■ DESCRIPTION OF THE TASK
Beneath this line are the data; copy exactly the part of them that opens with the line containing "(Instr.rangeHoldRelease x).wf = false" and closes with the line containing "(Instr.d2htailWrite x 0).wf", and only that part.

■ TASK DATA
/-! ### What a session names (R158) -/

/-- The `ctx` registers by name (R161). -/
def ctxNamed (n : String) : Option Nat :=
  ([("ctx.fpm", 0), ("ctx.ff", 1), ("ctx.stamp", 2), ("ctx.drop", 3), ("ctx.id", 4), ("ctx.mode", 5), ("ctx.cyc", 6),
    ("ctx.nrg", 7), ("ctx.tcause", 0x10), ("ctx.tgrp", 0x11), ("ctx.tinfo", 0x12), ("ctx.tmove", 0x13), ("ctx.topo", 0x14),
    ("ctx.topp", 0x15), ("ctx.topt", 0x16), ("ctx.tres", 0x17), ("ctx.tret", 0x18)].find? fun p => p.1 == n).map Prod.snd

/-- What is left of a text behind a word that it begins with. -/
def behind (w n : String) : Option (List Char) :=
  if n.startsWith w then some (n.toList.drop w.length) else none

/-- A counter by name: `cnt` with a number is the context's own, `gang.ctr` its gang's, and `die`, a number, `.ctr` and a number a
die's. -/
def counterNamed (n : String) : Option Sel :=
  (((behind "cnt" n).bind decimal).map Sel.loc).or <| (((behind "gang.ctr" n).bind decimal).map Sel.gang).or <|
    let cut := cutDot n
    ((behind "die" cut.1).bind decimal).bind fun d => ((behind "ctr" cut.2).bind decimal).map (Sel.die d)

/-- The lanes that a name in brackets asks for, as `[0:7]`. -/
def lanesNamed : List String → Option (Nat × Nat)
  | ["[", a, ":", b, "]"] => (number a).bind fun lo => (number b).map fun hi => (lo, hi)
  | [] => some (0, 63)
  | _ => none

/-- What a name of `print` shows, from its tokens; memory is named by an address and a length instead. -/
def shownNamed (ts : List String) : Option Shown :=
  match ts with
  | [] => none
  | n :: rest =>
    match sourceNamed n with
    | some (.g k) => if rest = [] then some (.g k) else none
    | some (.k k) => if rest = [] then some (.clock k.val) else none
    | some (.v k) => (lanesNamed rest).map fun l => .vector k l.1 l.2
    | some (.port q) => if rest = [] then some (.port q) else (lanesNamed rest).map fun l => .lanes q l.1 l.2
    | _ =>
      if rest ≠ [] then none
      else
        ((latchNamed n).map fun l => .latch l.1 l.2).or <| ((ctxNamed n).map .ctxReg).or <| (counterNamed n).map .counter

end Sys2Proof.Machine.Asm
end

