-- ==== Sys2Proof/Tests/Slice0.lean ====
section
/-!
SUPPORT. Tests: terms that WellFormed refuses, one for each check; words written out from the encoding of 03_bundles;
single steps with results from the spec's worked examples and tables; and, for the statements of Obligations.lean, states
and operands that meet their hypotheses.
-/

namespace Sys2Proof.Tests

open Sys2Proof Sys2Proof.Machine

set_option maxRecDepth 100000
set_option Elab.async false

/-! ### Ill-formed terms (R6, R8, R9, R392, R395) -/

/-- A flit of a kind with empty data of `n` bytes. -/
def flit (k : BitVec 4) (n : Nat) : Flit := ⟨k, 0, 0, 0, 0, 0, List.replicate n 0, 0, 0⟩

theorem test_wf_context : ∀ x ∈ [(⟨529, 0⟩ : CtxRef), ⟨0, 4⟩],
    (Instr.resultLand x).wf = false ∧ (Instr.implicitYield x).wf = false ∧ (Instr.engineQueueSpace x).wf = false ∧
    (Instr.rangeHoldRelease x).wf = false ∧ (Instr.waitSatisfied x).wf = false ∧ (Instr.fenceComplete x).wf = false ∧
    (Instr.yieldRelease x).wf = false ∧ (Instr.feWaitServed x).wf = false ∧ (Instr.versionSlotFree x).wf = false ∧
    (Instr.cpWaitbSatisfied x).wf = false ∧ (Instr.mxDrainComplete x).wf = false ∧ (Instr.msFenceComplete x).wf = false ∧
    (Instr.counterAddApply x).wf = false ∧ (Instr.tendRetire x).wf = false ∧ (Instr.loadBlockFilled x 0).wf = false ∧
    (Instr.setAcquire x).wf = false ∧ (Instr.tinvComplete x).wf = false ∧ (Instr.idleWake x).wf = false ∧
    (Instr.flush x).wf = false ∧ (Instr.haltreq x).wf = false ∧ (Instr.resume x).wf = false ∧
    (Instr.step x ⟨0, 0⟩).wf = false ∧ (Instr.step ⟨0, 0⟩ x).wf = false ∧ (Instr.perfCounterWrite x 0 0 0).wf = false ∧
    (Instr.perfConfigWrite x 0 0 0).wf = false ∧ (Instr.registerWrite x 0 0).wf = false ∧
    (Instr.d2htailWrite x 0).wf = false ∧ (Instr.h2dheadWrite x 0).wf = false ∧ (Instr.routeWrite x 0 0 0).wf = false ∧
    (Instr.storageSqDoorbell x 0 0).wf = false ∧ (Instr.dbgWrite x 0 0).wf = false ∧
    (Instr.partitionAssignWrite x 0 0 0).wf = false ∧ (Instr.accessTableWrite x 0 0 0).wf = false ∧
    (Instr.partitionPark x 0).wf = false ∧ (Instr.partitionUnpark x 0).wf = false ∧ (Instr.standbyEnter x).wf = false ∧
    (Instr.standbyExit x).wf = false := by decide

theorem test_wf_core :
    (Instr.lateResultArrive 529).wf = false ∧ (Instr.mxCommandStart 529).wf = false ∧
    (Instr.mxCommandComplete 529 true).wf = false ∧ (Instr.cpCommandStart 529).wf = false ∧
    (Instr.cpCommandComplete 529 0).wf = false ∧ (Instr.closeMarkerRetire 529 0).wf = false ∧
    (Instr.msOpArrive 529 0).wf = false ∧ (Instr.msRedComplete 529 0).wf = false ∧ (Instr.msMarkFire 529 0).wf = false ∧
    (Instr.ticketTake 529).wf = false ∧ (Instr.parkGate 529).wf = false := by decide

--

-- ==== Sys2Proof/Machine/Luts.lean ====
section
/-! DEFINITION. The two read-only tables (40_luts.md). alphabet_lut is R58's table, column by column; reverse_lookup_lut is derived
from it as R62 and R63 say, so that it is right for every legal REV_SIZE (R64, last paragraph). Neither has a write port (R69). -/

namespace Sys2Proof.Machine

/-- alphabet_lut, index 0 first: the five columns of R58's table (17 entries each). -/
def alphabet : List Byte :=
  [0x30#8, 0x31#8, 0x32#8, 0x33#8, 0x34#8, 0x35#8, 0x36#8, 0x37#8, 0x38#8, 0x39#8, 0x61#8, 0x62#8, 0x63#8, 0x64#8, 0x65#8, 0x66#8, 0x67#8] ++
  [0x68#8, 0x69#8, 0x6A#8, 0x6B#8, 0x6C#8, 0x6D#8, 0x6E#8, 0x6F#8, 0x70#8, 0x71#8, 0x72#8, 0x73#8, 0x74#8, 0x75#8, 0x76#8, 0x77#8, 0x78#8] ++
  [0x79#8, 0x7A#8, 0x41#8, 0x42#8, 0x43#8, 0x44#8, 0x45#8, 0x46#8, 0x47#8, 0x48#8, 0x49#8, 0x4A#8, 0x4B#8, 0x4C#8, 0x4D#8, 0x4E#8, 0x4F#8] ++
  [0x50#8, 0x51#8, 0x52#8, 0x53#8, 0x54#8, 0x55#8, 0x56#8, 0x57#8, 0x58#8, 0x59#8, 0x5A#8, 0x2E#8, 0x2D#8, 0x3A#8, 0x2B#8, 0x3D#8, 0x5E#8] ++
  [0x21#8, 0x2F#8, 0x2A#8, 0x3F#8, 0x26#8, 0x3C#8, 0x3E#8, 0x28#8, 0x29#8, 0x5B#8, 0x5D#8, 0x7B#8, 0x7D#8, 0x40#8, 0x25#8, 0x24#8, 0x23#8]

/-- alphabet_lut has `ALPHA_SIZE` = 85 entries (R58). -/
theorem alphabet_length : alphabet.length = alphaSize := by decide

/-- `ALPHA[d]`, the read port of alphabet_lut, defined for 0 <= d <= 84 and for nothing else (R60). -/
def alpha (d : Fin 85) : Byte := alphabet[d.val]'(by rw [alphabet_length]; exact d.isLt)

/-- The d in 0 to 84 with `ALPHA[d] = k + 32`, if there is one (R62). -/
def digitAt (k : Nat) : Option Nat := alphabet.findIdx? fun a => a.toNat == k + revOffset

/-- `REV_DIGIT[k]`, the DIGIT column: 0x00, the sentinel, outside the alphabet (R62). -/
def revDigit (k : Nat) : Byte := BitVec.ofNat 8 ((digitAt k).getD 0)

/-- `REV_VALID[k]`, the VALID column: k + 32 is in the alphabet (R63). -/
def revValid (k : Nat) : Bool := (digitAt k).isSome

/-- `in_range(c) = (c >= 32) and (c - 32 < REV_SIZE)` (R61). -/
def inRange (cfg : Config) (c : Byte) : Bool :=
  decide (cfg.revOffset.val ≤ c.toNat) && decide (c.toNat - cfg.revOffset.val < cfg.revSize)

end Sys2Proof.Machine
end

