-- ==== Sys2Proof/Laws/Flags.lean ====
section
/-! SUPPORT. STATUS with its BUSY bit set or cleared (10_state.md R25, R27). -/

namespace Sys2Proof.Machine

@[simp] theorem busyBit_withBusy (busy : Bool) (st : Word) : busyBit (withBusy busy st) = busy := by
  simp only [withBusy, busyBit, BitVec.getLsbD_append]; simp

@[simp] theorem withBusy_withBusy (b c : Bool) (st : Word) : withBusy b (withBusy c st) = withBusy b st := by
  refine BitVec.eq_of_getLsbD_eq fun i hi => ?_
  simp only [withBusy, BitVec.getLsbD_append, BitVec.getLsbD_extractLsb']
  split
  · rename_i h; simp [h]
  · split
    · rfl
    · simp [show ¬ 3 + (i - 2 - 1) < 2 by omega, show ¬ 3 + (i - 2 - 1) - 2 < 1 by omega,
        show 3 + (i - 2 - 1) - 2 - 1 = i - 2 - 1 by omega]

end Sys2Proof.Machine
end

■ WRITTEN SOLUTION
    (Instr.rangeHoldRelease x).wf = false ∧ (Instr.waitSatisfied x).wf = false ∧ (Instr.fenceComplete x).wf = false ∧
    (Instr.yieldRelease x).wf = false ∧ (Instr.feWaitServed x).wf = false ∧ (Instr.versionSlotFree x).wf = false ∧
    (Instr.cpWaitbSatisfied x).wf = false ∧ (Instr.mxDrainComplete x).wf = false ∧ (Instr.msFenceComplete x).wf = false ∧
    (Instr.counterAddApply x).wf = false ∧ (Instr.tendRetire x).wf = false ∧ (Instr.loadBlockFilled x 0).wf = false ∧
    (Instr.setAcquire x).wf = false ∧ (Instr.tinvComplete x).wf = false ∧ (Instr.idleWake x).wf = false ∧
    (Instr.flush x).wf = false ∧ (Instr.haltreq x).wf = false ∧ (Instr.resume x).wf = false ∧
    (Instr.step x ⟨0, 0⟩).wf = false ∧ (Instr.step ⟨0, 0⟩ x).wf = false ∧ (Instr.perfCounterWrite x 0 0 0).wf = false ∧
    (Instr.perfConfigWrite x 0 0 0).wf = false ∧ (Instr.registerWrite x 0 0).wf = false ∧
    (Instr.d2htailWrite x 0).wf = false ∧ (Instr.h2dheadWrite x 0).wf = false ∧ (Instr.routeWrite x 0 0 0).wf = false ∧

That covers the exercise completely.